Saved entries:
/-- The group of the checksum byte ends the frame with the answer at its ninth bit. -/
theorem AtGroup.consume_check (h : AtGroup now message message r) (hfit : FitsCommand message) (time : Nat → Nat) (k : Nat)
    (check : Byte) :
    ∃ g, AtParity now message message check g ∧ consumeBits r (timed time k (byteGroup check))
      = some ⟨(completedFrame g).regs, List.replicate 8 .noEvent ++ [(completedFrame g).event],
          (completedFrame g).delivery.toList⟩ := by
  obtain ⟨g, hdata, hg⟩ := h.consume_byteBits (h.inFrame hfit le_rfl) time k check
  have hmax := hfit.length_eq
  have hbytes := hg.nbytes
  have hninth : ∀ arrival, fsmTransaction (sumMod2 (byteBits check)) arrival g = some (completedFrame g) := by
    intro arrival
    rcases hg.part with ⟨-, h3⟩ | ⟨hs, -, hlast⟩
    · omega
    · rw [fsmTransaction, hs]
      exact tailBit_complete _ g hg.nbits hg.even (by unfold maxPktLen; omega) (by omega)
  refine ⟨g, hg, ?_⟩
  have hgroup := consumeBits_timed_append hdata (consumeBits_timed_singleton time (hninth _))
  rwa [List.append_nil, List.nil_append] at hgroup

end

end Sys2Proof.Machine

namespace Sys2Proof.Proofs

open Sys2Proof.Machine

/-- Settles O34: the preamble, the payload and the checksum byte are three calls, and the last one's ninth bit answers for
the frame. -/
theorem frameIsDeliveredWhenItsChecksumAgrees : Obligations.FrameIsDeliveredWhenItsChecksumAgrees := by
  intro r zeros message check time hm hs hz hfit
  have hpre := consumeBits_preamble time 0 hs hz
  obtain ⟨r1, hpayload, h1⟩ :=
    (atGroup_synced hm (time (0 + zeros)) message).consume_payload hfit (List.nil_append _) time
      (0 + (preamble zeros).length)
  obtain ⟨g, hg, hcheck⟩ := h1.consume_check hfit time
    (0 + (preamble zeros).length + (message.flatMap byteGroup).length) check
  have hframe := consumeBits_timed_append hpre (consumeBits_timed_append hpayload hcheck)
  have hnine : 9 * (message.length + 1) - 1 = 9 * message.length + 8 := by omega
  refine ⟨{ g with nbits := 0, parity := 0, st := .reset }, rfl, ?_⟩
  rw [frameBits, List.flatMap_append, List.flatMap_singleton, hframe, hg.completedFrame_eq, hnine, List.replicate_add,
    Nat.zero_add]
  split_ifs <;> simp

end Sys2Proof.Proofs
end

section
/-! The pulse-timing decoder (40_pulse_timing.md R81 to R104): one symbol's transaction, the classification of a period in
its three forms, the saturated counters, and the chunk call. -/

namespace Sys2Proof.Machine

/-! ## One symbol's transaction -/

@[simp] theorem ptdTransaction_one (p : Params) (r : PtdRegs) : ptdTransaction p r 1 = ptdHigh p r := rfl
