/-- Registers of ENC (10 of spec/). -/
def rowsENC : List RegRow := [
  ⟨"ENC_CFG", 0x40105000, 2, 4,
    [⟨0, 0, .rw, 0, 0, 1⟩, ⟨2, 1, .rw, 2, 0, 2⟩, ⟨4, 3, .rw, 0, 0, 3⟩,
     ⟨5, 5, .rw, 0, 0, 1⟩, ⟨6, 6, .rw, 0, 0, 1⟩]⟩,
  ⟨"ENC_ACC", 0x40105008, 1, 4,
    [⟨7, 0, .rw, 15, 0, 255⟩, ⟨11, 8, .rw, 4, 1, 15⟩, ⟨23, 16, .rw, 40, 0, 255⟩,
     ⟨27, 24, .rw, 2, 1, 15⟩]⟩,
  ⟨"ENC_POS", 0x40105010, 2, 4,
    [⟨15, 0, .ro, 0, 0, 65535⟩, ⟨31, 16, .ro, 0, 0, 65535⟩]⟩,
  ⟨"ENC_STAT", 0x40105018, 1, 4,
    [⟨0, 0, .rs, 0, 0, 1⟩, ⟨1, 1, .rs, 0, 0, 1⟩, ⟨2, 2, .ro, 0, 0, 1⟩,
     ⟨3, 3, .ro, 0, 0, 1⟩, ⟨7, 4, .ro, 0, 0, 15⟩]⟩]

/-- Registers of LAMP (11 of spec/). -/
def rowsLAMP : List RegRow := [
  ⟨"LAMP_CFG", 0x40107000, 1, 4,
    [⟨0, 0, .rwx, 0, 0, 1⟩, ⟨1, 1, .rwx, 1, 0, 1⟩, ⟨2, 2, .rwx, 1, 0, 1⟩,
     ⟨13, 3, .rwx, 64, 16, 1024⟩, ⟨25, 14, .rwx, 0, 0, 4095⟩]⟩,
  ⟨"LAMP_SRC", 0x40107004, 1, 4,
    [⟨9, 0, .rwx, 0, 0, 1023⟩, ⟨19, 10, .rwx, 350, 1, 1000⟩]⟩,
  ⟨"LAMP_GOV_CFG", 0x40107008, 1, 4,
    [⟨9, 0, .rwx, 375, 0, 1000⟩]⟩,
  ⟨"LAMP_GOV", 0x4010700c, 1, 4,
    [⟨16, 0, .ro, 65536, 0, 131071⟩, ⟨17, 17, .ro, 0, 0, 1⟩, ⟨27, 18, .ro, 0, 0, 1023⟩]⟩,
  ⟨"LAMP_PWR", 0x40107010, 1, 4,
    [⟨11, 0, .ro, 0, 0, 4095⟩, ⟨27, 16, .ro, 0, 0, 4095⟩]⟩,
  ⟨"LAMP_STAT", 0x40107014, 1, 4,
    [⟨0, 0, .rs, 0, 0, 1⟩, ⟨1, 1, .rs, 0, 0, 1⟩, ⟨2, 2, .rs, 0, 0, 1⟩,
     ⟨3, 3, .rs, 0, 0, 1⟩, ⟨4, 4, .rs, 0, 0, 1⟩, ⟨5, 5, .rs, 0, 0, 1⟩,
     ⟨6, 6, .rs, 0, 0, 1⟩, ⟨7, 7, .rs, 0, 0, 1⟩, ⟨8, 8, .ro, 0, 0, 1⟩,
     ⟨9, 9, .ro, 0, 0, 1⟩]⟩,
  ⟨"LAMP_FNFAIL", 0x40107018, 1, 4,
    [⟨31, 0, .ro, 0, 0, 4294967295⟩]⟩,
  ⟨"LAMP_FNOFF", 0x4010701c, 1, 4,
    [⟨31, 0, .ro, 0, 0, 4294967295⟩]⟩,
  ⟨"LAMP_CLR", 0x40107020, 1, 4,
    [⟨0, 0, .wo, 0, 0, 1⟩, ⟨1, 1, .wo, 0, 0, 1⟩, ⟨12, 8, .wo, 0, 0, 31⟩]⟩,
  ⟨"LAMP_FORCE", 0x40107024, 1, 4,
    [⟨0, 0, .rwx, 0, 0, 1⟩, ⟨12, 1, .rwx, 0, 0, 4095⟩]⟩,
  ⟨"LAMP_DEM", 0x40107100, 32, 4,
    [⟨15, 0, .rw, 0, 0, 65535⟩]⟩,
  ⟨"LAMP_LST", 0x40107200, 12, 4,
    [⟨1, 0, .ro, 3, 0, 3⟩, ⟨2, 2, .ro, 0, 0, 1⟩, ⟨3, 3, .ro, 0, 0, 1⟩,
     ⟨4, 4, .ro, 0, 0, 1⟩, ⟨15, 5, .ro, 0, 0, 2047⟩, ⟨27, 16, .ro, 0, 0, 4095⟩]⟩]

/-- Registers of TAP (12 of spec/). -/
def rowsTAP : List RegRow := [
  ⟨"TAP_CFG", 0x40108000, 2, 32,
    [⟨0, 0, .rwx, 0, 0, 1⟩, ⟨1, 1, .rwx, 0, 0, 1⟩, ⟨2, 2, .rwx, 0, 0, 1⟩,
     ⟨11, 3, .rwx, 100, 50, 400⟩, ⟨15, 12, .rwx, 0, 0, 15⟩, ⟨23, 16, .rwx, 8, 1, 255⟩,
     ⟨27, 24, .rwx, 1, 0, 15⟩]⟩,
  ⟨"TAP_GEN", 0x40108004, 2, 32,
    [⟨8, 0, .rwx, 25, 0, 511⟩, ⟨17, 9, .rwx, 75, 0, 511⟩, ⟨19, 18, .rwx, 1, 0, 2⟩,
     ⟨23, 20, .rwx, 15, 0, 15⟩, ⟨24, 24, .rwx, 0, 0, 1⟩, ⟨25, 25, .rwx, 0, 0, 1⟩]⟩,
  ⟨"TAP_STAT", 0x40108008, 2, 32,
    [⟨0, 0, .ro, 0, 0, 1⟩, ⟨1, 1, .ro, 0, 0, 1⟩, ⟨2, 2, .rs, 0, 0, 1⟩,
     ⟨3, 3, .rs, 0, 0, 1⟩, ⟨4, 4, .rs, 0, 0, 1⟩, ⟨11, 8, .ro, 0, 0, 15⟩,
     ⟨20, 16, .ro, 31, 0, 31⟩, ⟨25, 21, .ro, 0, 0, 31⟩]⟩,
  ⟨"TAP_CNT", 0x4010800c, 2, 32,
    [⟨15, 0, .ro, 0, 0, 65535⟩, ⟨31, 16, .ro, 0, 0, 65535⟩]⟩,
  ⟨"TAP_RAW", 0x40108010, 2, 32,
    [⟨0, 0, .rwx, 0, 0, 1⟩, ⟨12, 1, .rwx, 0, 0, 4095⟩, ⟨23, 13, .rwx, 0, 0, 2047⟩]⟩,
  ⟨"TAP_NODE", 0x40108100, 32, 4,
    [⟨15, 0, .ro, 0, 0, 65535⟩, ⟨31, 16, .ro, 0, 0, 65535⟩]⟩]

/-- Registers of PSQ (13 of spec/). -/
def rowsPSQ : List RegRow := [
  ⟨"PSQ_CTL", 0x40109000, 1, 4,
    [⟨3, 0, .rwx, 0, 0, 15⟩, ⟨7, 4, .rwx, 0, 0, 15⟩, ⟨11, 8, .wo, 0, 0, 15⟩]⟩,
  ⟨"PSQ_STAT", 0x40109004, 1, 4,
    [⟨3, 0, .ro, 0, 0, 15⟩, ⟨7, 4, .ro, 0, 0, 15⟩, ⟨11, 8, .ro, 0, 0, 15⟩,
     ⟨15, 12, .ro, 0, 0, 15⟩, ⟨19, 16, .ro, 0, 0, 15⟩]⟩,
  ⟨"PSQ_CLKDIV", 0x40109040, 4, 64,
    [⟨15, 0, .rwx, 1, 1, 65535⟩]⟩,
  ⟨"PSQ_PINCLS", 0x40109044, 4, 64,
    [⟨1, 0, .rwx, 0, 0, 3⟩, ⟨3, 2, .rwx, 0, 0, 3⟩, ⟨5, 4, .rwx, 0, 0, 3⟩,
     ⟨7, 6, .rwx, 0, 0, 3⟩, ⟨9, 8, .rwx, 0, 0, 3⟩, ⟨11, 10, .rwx, 0, 0, 3⟩,
     ⟨13, 12, .rwx, 0, 0, 3⟩, ⟨15, 14, .rwx, 0, 0, 3⟩, ⟨17, 16, .rwx, 0, 0, 3⟩,
     ⟨19, 18, .rwx, 0, 0, 3⟩, ⟨21, 20, .rwx, 0, 0, 3⟩, ⟨23, 22, .rwx, 0, 0, 3⟩,
     ⟨25, 24, .rwx, 0, 0, 3⟩, ⟨27, 26, .rwx, 0, 0, 3⟩, ⟨29, 28, .rwx, 0, 0, 3⟩,
     ⟨31, 30, .rwx, 0, 0, 3⟩]⟩,
  ⟨"PSQ_SHCFG", 0x40109048, 4, 64,
    [⟨0, 0, .rwx, 0, 0, 1⟩, ⟨1, 1, .rwx, 0, 0, 1⟩, ⟨2, 2, .rwx, 0, 0, 1⟩,
     ⟨3, 3, .rwx, 0, 0, 1⟩, ⟨8, 4, .rwx, 0, 0, 31⟩, ⟨13, 10, .rwx, 0, 0, 15⟩,
     ⟨17, 14, .rwx, 0, 0, 15⟩, ⟨18, 18, .rwx, 0, 0, 1⟩, ⟨19, 19, .rwx, 0, 0, 1⟩,
     ⟨20, 20, .rwx, 0, 0, 1⟩, ⟨27, 24, .rwx, 0, 0, 8⟩]⟩,
  ⟨"PSQ_LOOP", 0x4010904c, 4, 64,
    [⟨5, 0, .rwx, 0, 0, 63⟩, ⟨13, 8, .rwx, 63, 0, 63⟩, ⟨21, 16, .ro, 0, 0, 63⟩,
     ⟨29, 24, .ro, 63, 0, 63⟩]⟩,
  ⟨"PSQ_WIN", 0x40109050, 4, 64,
    [⟨11, 0, .rwx, 0, 0, 4095⟩, ⟨27, 16, .rwx, 0, 0, 4095⟩]⟩,
  ⟨"PSQ_STATE", 0x40109054, 4, 64,
    [⟨5, 0, .rwx, 0, 0, 63⟩, ⟨6, 6, .ro, 0, 0, 1⟩, ⟨13, 8, .ro, 0, 0, 63⟩,
     ⟨19, 16, .ro, 0, 0, 15⟩, ⟨25, 20, .ro, 0, 0, 63⟩, ⟨31, 26, .ro, 0, 0, 63⟩]⟩,
  ⟨"PSQ_GTR", 0x40109058, 4, 64,
    [⟨31, 0, .ro, 0, 0, 4294967295⟩]⟩,
  ⟨"PSQ_SPR", 0x4010905c, 4, 64,
    [⟨31, 0, .ro, 0, 0, 4294967295⟩]⟩,
  ⟨"PSQ_CTR", 0x40109060, 4, 64,
    [⟨31, 0, .ro, 0, 0, 4294967295⟩]⟩,
  ⟨"PSQ_PASSES", 0x40109074, 4, 64,
    [⟨15, 0, .ro, 0, 0, 65535⟩]⟩,
  ⟨"PSQ_FSTAT", 0x40109064, 4, 64,
    [⟨3, 0, .ro, 0, 0, 15⟩, ⟨7, 4, .ro, 0, 0, 15⟩, ⟨15, 8, .ro, 0, 0, 255⟩,
     ⟨16, 16, .rs, 0, 0, 1⟩, ⟨17, 17, .rs, 0, 0, 1⟩, ⟨18, 18, .rs, 0, 0, 1⟩,
     ⟨19, 19, .rs, 0, 0, 1⟩, ⟨20, 20, .rs, 0, 0, 1⟩]⟩,
  ⟨"PSQ_TX", 0x40109068, 4, 64,
    [⟨31, 0, .wo, 0, 0, 4294967295⟩]⟩,
  ⟨"PSQ_RX", 0x4010906c, 4, 64,
    [⟨31, 0, .ro, 0, 0, 4294967295⟩]⟩,
  ⟨"PSQ_RXACK", 0x40109070, 4, 64,
    [⟨7, 0, .wo, 0, 0, 255⟩]⟩,
  ⟨"PSQ_IMEM", 0x40109400, 256, 4,
    [⟨15, 0, .rwx, 0, 0, 65535⟩]⟩]
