/-- The tick lock at reset: free-running at the default 1,000 µs (SYS_TICK_CFG). -/
def Lock.init : Lock where
  periodUs := resetField F.SYS_TICK_CFG_PERIOD_US
  cfgPend := none
  inRow := 0
  measured := 0
  retryAt := none
  stretch := 0
  corr := 0
  now := 0
  own := 0
  adopt := none
  everLocked := false

/-- No response. -/
def Resp.init : Resp where
  op := 0
  tag := 0
  status := 0
  payload := []
  abortLate := false
  noReply := false

/-- A port with nothing in flight. -/
def Port.init : Port where
  flight := none
  resp := Resp.init
  answered := false
  fresh := false
  rseq := 0

/-- The host port at reset. -/
def HostP.init : HostP where
  port := Port.init
  widthPend := none
  out := []
  g2 := []
  g1 := List.replicate 16 0
  g1Off := false
  wraps := []
  wrapTag := 0
  held := none

/-- A Tun engine at reset: no protocol image. -/
def TunEng.init : TunEng where
  port := Port.init
  outSets := []
  inSets := []
  code := []
  held := false
  wdog := none
  fitted := 0
  params := default
  ages := []

/-- No image. -/
def Img.init : Img where
  sess := none
  whole := none
  partials := List.replicate 8 none
  primary := []
  fallback := []
  store := none
  net := []

/-- A fabric port at reset. -/
def FabPort.init : FabPort where
  holdLeft := none
  seen := false
  t1 := none
  mismatch := false
  line := []

/-- The fabric at reset. -/
def Fab.init : Fab where
  ports := List.replicate 3 FabPort.init
  nodes := []
  rootUid := 0
  rootAddr := 0
  shakes := []
  seqs := []
  pubSeq := []
  pubData := []
  lastData := []
  wrapQ := []
  wrapRun := none
  port := Port.init
  routes := none
  broken := []
  ring := none
  rings := []
  far := []
  published := false
  rekey := false
  upPort := 0

/-- No partner is known. -/
def Partner.init : Partner where
  uid := 0
  mask := 0
  serial := 0
  chIds := []
  drive := 0
  ready := 0
  lead := false
  tick := 0
  keys := []

/-- The pair logic at reset: PAIR_OWN released, so it stands high (R400). -/
def Pair.init : Pair where
  partner := Partner.init
  auth := .idle
  hbJudged := false
  heard := false
  warm := 0
  missed := 0
  sent := []
  open_ := []
  closed := []
  cutGot := 0
  desync := 0
  synced := 0
  release := 0
  releaseNext := 0
  takeover := 0
  hand := []
  leadOut := false
  handed := 0
  stateGot := 0
  asked := 0
  sentNext := []
  shadow := false
  shadowCnt := []
  shadowAt := []
  keyCnt := []
  scanAt := []

/-- The memory system at reset. -/
def MemSys.init : MemSys where
  corrRun := []
  writeback := []
  rr := []
  cntClr := false
  dirty := false
  steepFailed := 0
  restarts := 0
  hard := []
  sweepUs := 0
  startCyc := 0
  nextWin := 0

/-- An event counter at reset. -/
def Counter.init : Counter where
  cfg := 0
  value := 0
  ovf := false
  run := false
  pend := false

/-- The event counters at reset. -/
def Mon.init : Mon where
  counters := List.replicate 32 Counter.init
  cmds := []
  before := none
  still := false

/-- The reset controller after a POWER_ON_AON reset: the release order has not begun (R390, R392). -/
def Rst.init : Rst where
  hold := .held
  src := 4
  rail := 0
  merged := false
  trimBad := 0
  crystal := true
  chLeft := []
  enter := none
  faultN := true
  rcMode := false
  voutMode := 0

/-- The power controller at reset: state RUN. -/
def Pwr.init : Pwr where
  cmd := none
  committed := false
  source := none
  armed := 0
  masked := []
  lows := []
  downAt := []
  pmb := none
  offWait := false
  quiesced := 0
  release := 0
  autoRel := false
  lost := 0
  tapDone := false
  vcoreUp := false
  pads := []

/-- The security block at reset: the key store is empty. -/
def Sec.init : Sec where
  keys := []
  nonceTick := 0
  erase := .none

/-- The temperature monitor at reset. -/
def Temp.init : Temp where
  hot := 0
  cool := 0
  clear := 0
  heldCh := 0
  pend := none

/-- The device after a POWER_ON_AON reset. -/
def Dev.init : Dev where
  regs := []
  tick := 0
  ended := 2 ^ 48 - 1
  bounds := 0
  nowCyc := 0
  free := 0
  ch := Vector.replicate 8 Chan.init
  lock := Lock.init
  img := Img.init
  host := HostP.init
  tun := Vector.replicate 4 TunEng.init
  netBoot := Port.init
  fab := Fab.init
  pair := Pair.init
  memsys := MemSys.init
  mon := Mon.init
  rst := Rst.init
  pwr := Pwr.init
  sec := Sec.init
  temp := Temp.init
  dring := Ring.init
  dim := List.replicate 16 none
  modeReq := none
  sent := []

/-- The block right after a POWER_ON_AON reset, the one that reaches all of it (R390, R403): every register at its
Reset column, no memory byte listed, no command waiting, and the release order of R392 about to begin. -/
def State.reset : State where
  pending := []
  mem := []
  dev := Dev.init

end Sys2Proof.Machine
end

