/-- ENCODER_DIM (R188): the step sum of an encoder bound to a group gives a new level. A standby issues none. -/
def Work.encoderDim (w : Work) (n j : Nat) : Work :=
  let s := (w.encOf n j).weighted
  if (w.chan n).standby ∨ s = 0 ∨ !w.curFlag F.BLINK_DIMENC_EN n j then w
  else
    let g := w.cur F.BLINK_DIMENC_GROUP n j
    let base : Int := (w.heldDim g).level
    let l := min 65535 (max (w.cur F.BLINK_DIMENC_MIN n j : Int) (base + s * (w.cur F.BLINK_DIMENC_STEP n j * 256 : Nat)))
    (w.issueDim g l.toNat w.dimLead false false).1

/-- DIM_UPDATE received: a node that has not joined applies none (R185, R343). -/
def execDimUpdate (group level applyTick addr : Nat) (s : State) : Host.Outcome State Fault Refusal :=
  .next (s.run (fun w => if 16 ≤ group ∨ !w.joined then w else (w.adoptDim group level applyTick addr w.dimCut).1))

/-- DIM_SYNC_SEND (R186): the root broadcasts each shared group at tick counts that are multiples of 1,024. -/
def dimSyncSend (w : Work) : Work :=
  if w.get F.RHL_STAT_STATE = 6 ∧ w.tick % 1024 = 0 then
    let mask := w.get F.SYS_DIM_CFG_FABRIC_MASK
    let b := (maskList mask 16).map (fun g =>
      leBytes 2 (w.get F.SYS_DIM_LVL_LEVEL 0 g) ++ leBytes 4 (w.get F.SYS_DIM_VER_APPLY_TICK 0 g) ++
        leBytes 2 (let a := w.get F.SYS_DIM_LVL_ORIGIN 0 g; if a = 0 then w.ownAddr else a))
    w.fabCast 0x22 511 1 (leBytes 2 mask ++ b.flatten)
  else w

/-- DIM_SYNC_SEND. -/
def execDimSyncSend (s : State) : Host.Outcome State Fault Refusal := .next (s.run dimSyncSend)

/-- DIM_SYNC received by a joined node (R186, R343): entries of group, level, apply tick and issuing address, each adopted where
newer. -/
def execDimSync (entries : List (Nat × Nat × Nat × Nat)) (s : State) : Host.Outcome State Fault Refusal :=
  .next (s.run (fun w => if !w.joined then w else entries.foldl (fun w e =>
    if 16 ≤ e.1 then w else (w.adoptDim e.1 e.2.1 e.2.2.1 e.2.2.2 w.dimCut).1) w))

end Sys2Proof.Machine
end

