-- ==== Sys2Proof/Machine/Grist.lean ====
section
/-! DEFINITION. The key scanner: readings, ghosts, debouncing and the continuity test (09_grist_ladders.md). -/

namespace Sys2Proof.Machine

/-- The key scanner changed. -/
def Work.modGrist (w : Work) (n : Nat) (f : Grist → Grist) : Work := w.modChan n (fun c => { c with grist := f c.grist })

/-! ### Steps and windows (R193 to R197) -/

/-- KEY slots of a plan that stand before entry `idx` (R193). -/
def PlanSet.keyIndex (p : PlanSet) (idx : Nat) : Nat := ((p.slots.take idx).filter (fun x => slotKind x == kKey)).length

/-- N_DRIVE. -/
def PlanSet.nDrive (p : PlanSet) : Nat := p.drives.length

/-- The step number of the KEY slot at plan entry `idx` in tick `t` (R193). -/
def PlanSet.stepNo (p : PlanSet) (t idx : Nat) : Nat := t * (p.steps + 1) + p.keyIndex idx

/-- A KEY slot of the channel scans its matrix (R193, R461). -/
def Work.scans (w : Work) (n : Nat) : Bool :=
  let p := (w.chan n).seq.act
  !p.ladders.isEmpty && w.curFlag F.GRIST_CFG_EN n && decide (0 < p.nDrive)

/-- A KEY slot of the channel drives its key step: it scans, and GRIST is not held; a held one leaves lent lines and ladder
ends in their outside-use states (R399). -/
def Work.scansNow (w : Work) (n : Nat) : Bool := w.scans n && !(w.chan n).blockHeld 2

/-- Ladder `l` is in 4-tap mode (R190). -/
def Work.wide (w : Work) (n l : Nat) : Bool := bitOf (w.cur F.GRIST_LADDER_WIDE n) l

/-- Ladder `l` is in single-end mode (R208). -/
def Work.single (w : Work) (n l : Nat) : Bool := bitOf (w.get F.GRIST_LADDER_SINGLE n) l

/-- The class of a ladder end's code: 0 NONE, k window k, 9 OFF (R195). The lowest window stands where margins let two
match. -/
def Work.classOf (w : Work) (n l code : Nat) : Nat :=
  if w.cur F.GRIST_NONE_NONE_CODE n ≤ code then 0
  else
    let wide := w.wide n l
    let lo := if wide then w.cur F.GRIST_WIN_W4_LO n else w.cur F.GRIST_WIN_W_LO n
    let hi := if wide then w.cur F.GRIST_WIN_W4_HI n else w.cur F.GRIST_WIN_W_HI n
    let units := fun k => if wide then 2 * k else k
    match (List.range (if wide then 4 else 8)).find? (fun i =>
      decide ((100 * units (i + 1) - lo) * (4096 - code) ≤ 500 * code) &&
        decide (500 * code ≤ (100 * units (i + 1) + hi) * (4096 - code))) with
    | some i => i + 1
    | none => 9

/-- The tap that a foot window names (R196). -/
def footTap (wide : Bool) (k : Nat) : Nat := if wide then 5 - k else 9 - k

/-- What one ladder reads in a key step: codes, classes, and the taps the ends name, 0 for none. -/
structure LadderRead where
  ladder : Nat
  head : Nat
  foot : Nat
  hc : Nat
  fc : Nat
  p : Nat
  q : Nat
deriving DecidableEq, Repr

/-- A ladder read (R195, R196). -/
def Work.readLadder (w : Work) (n l head foot : Nat) : LadderRead :=
  let hc := w.classOf n l head
  let fc := w.classOf n l foot
  { ladder := l, head := head, foot := foot, hc := hc, fc := fc,
    p := if 1 ≤ hc ∧ hc ≤ 8 then hc else 0, q := if 1 ≤ fc ∧ fc ≤ 8 then footTap (w.wide n l) fc else 0 }

/-- A band: 0 GROUNDED, 1 RELAY, 2 OPEN (R197). -/
def Work.band (w : Work) (n code : Nat) : Nat :=
  if 1200 * code < 4096 * w.cur F.GRIST_RELAY_V_GND n then 0
  else if 1200 * code < 4096 * w.cur F.GRIST_RELAY_V_OPEN n then 1
  else 2

/-- A floating drive in a key step: its codes and its bands by phase (R197). -/
structure DriveRead where
  drive : Nat
  head : Nat
  foot : Nat
  hb : Nat
  fb : Nat
deriving DecidableEq, Repr

/-- The band of the step as a whole (R197). -/
def DriveRead.band (d : DriveRead) : Nat := if d.hb = 1 ∧ d.fb = 1 then 1 else if d.hb = 0 ∨ d.fb = 0 then 0 else 2

/-- The taps that the raw map names on ladder `l` for drive `d`, bit t − 1 for tap t (R196). -/
def Grist.rawOf (g : Grist) (d l : Nat) : Nat := tabGet g.raw 0 (8 * d + l)

/-- The raw map names tap `t` of ladder `l` for drive `d`. -/
def Grist.names (g : Grist) (d l t : Nat) : Bool := bitOf (g.rawOf d l) (t - 1)

/-- Drive `d` is joined to ladder `l`. -/
def Grist.joined (g : Grist) (d l : Nat) : Bool := g.rawOf d l != 0

/-! ### Entries (R209) -/

/-- A ladder entry in the batch of the running tick, stamped with the tick `t` of the step or DIAG slot that caused it. -/
def Work.gristEntryAt (w : Work) (n t kind code : Nat) (fin : Bool) (value : Nat) : Work :=
  w.entryBatch n ⟨3, kind, code, fin.toNat, value, t % 2 ^ 32⟩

BRIEF:
From the records above, copy every line that holds the word "structure".

OUTPUT FOR THIS EXERCISE:
structure LadderRead where
structure DriveRead where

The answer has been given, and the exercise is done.